___ Records for the exercise ___

/-- The furrow instruction of a first slot, its immediate slots and its token word (R51 to R60); none for an unassigned opcode or
a nonzero field that must be zero. -/
def buildF (w i0 i1 : BitVec 32) (tok : Option Tok) : Option Instr :=
  match (w.extractLsb' 24 8).toNat with
  | 0x00 => if w.extractLsb' 0 24 = 0#24 then some (.fNop tok) else none
  | 0x01 => if w.extractLsb' 0 6 = 0#6 then some (.fFur (w.extractLsb' 21 3) (w.extractLsb' 16 5) (w.extractLsb' 11 5) (w.extractLsb' 6 5) tok) else if w.extractLsb' 21 3 = 0#3 ∧ w.extractLsb' 5 1 = 1#1 ∧ w.extractLsb' 0 3 = 0#3 then some (.fFurQm (w.extractLsb' 16 5) (w.extractLsb' 11 5) (w.extractLsb' 6 5) (w.extractLsb' 3 2) tok) else none
  | 0x02 => if w.extractLsb' 0 6 = 0#6 then some (.fSys (w.extractLsb' 21 3) (w.extractLsb' 16 5) (w.extractLsb' 11 5) (w.extractLsb' 6 5) tok) else none
  | 0x03 => if w.extractLsb' 21 3 = 0#3 ∧ w.extractLsb' 0 6 = 0#6 then some (.fHead (w.extractLsb' 16 5) (w.extractLsb' 11 5) (w.extractLsb' 6 5) tok) else none
  | 0x04 => if w.extractLsb' 21 3 = 0#3 ∧ w.extractLsb' 1 5 = 0#5 then some (.fRing (w.extractLsb' 16 5) (w.extractLsb' 11 5) (w.extractLsb' 6 5) (w.extractLsb' 0 1) tok) else none
  | 0x05 => if w.extractLsb' 21 3 = 0#3 ∧ w.extractLsb' 4 2 = 0#2 then some (.fGbcast (w.extractLsb' 16 5) (w.extractLsb' 11 5) (w.extractLsb' 6 5) (w.extractLsb' 0 4) tok) else none
  | _ => none


/-- The instruction of a first slot in an engine's opcode space. -/
def build (e : Engine) (w i0 i1 : BitVec 32) (tok : Option Tok) : Option Instr :=
  match e with
  | .c => buildC w i0 i1 tok
  | .v => buildV w i0 i1 tok
  | .m => buildM w i0 i1 tok
  | .d => buildD w i0 i1 tok
  | .f => buildF w i0 i1 tok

___

What you have to do:
Looking through the data above, copy out each line in which the string "buildF" occurs.

Answer section:
def buildF (w i0 i1 : BitVec 32) (tok : Option Tok) : Option Instr :=
  | .f => buildF w i0 i1 tok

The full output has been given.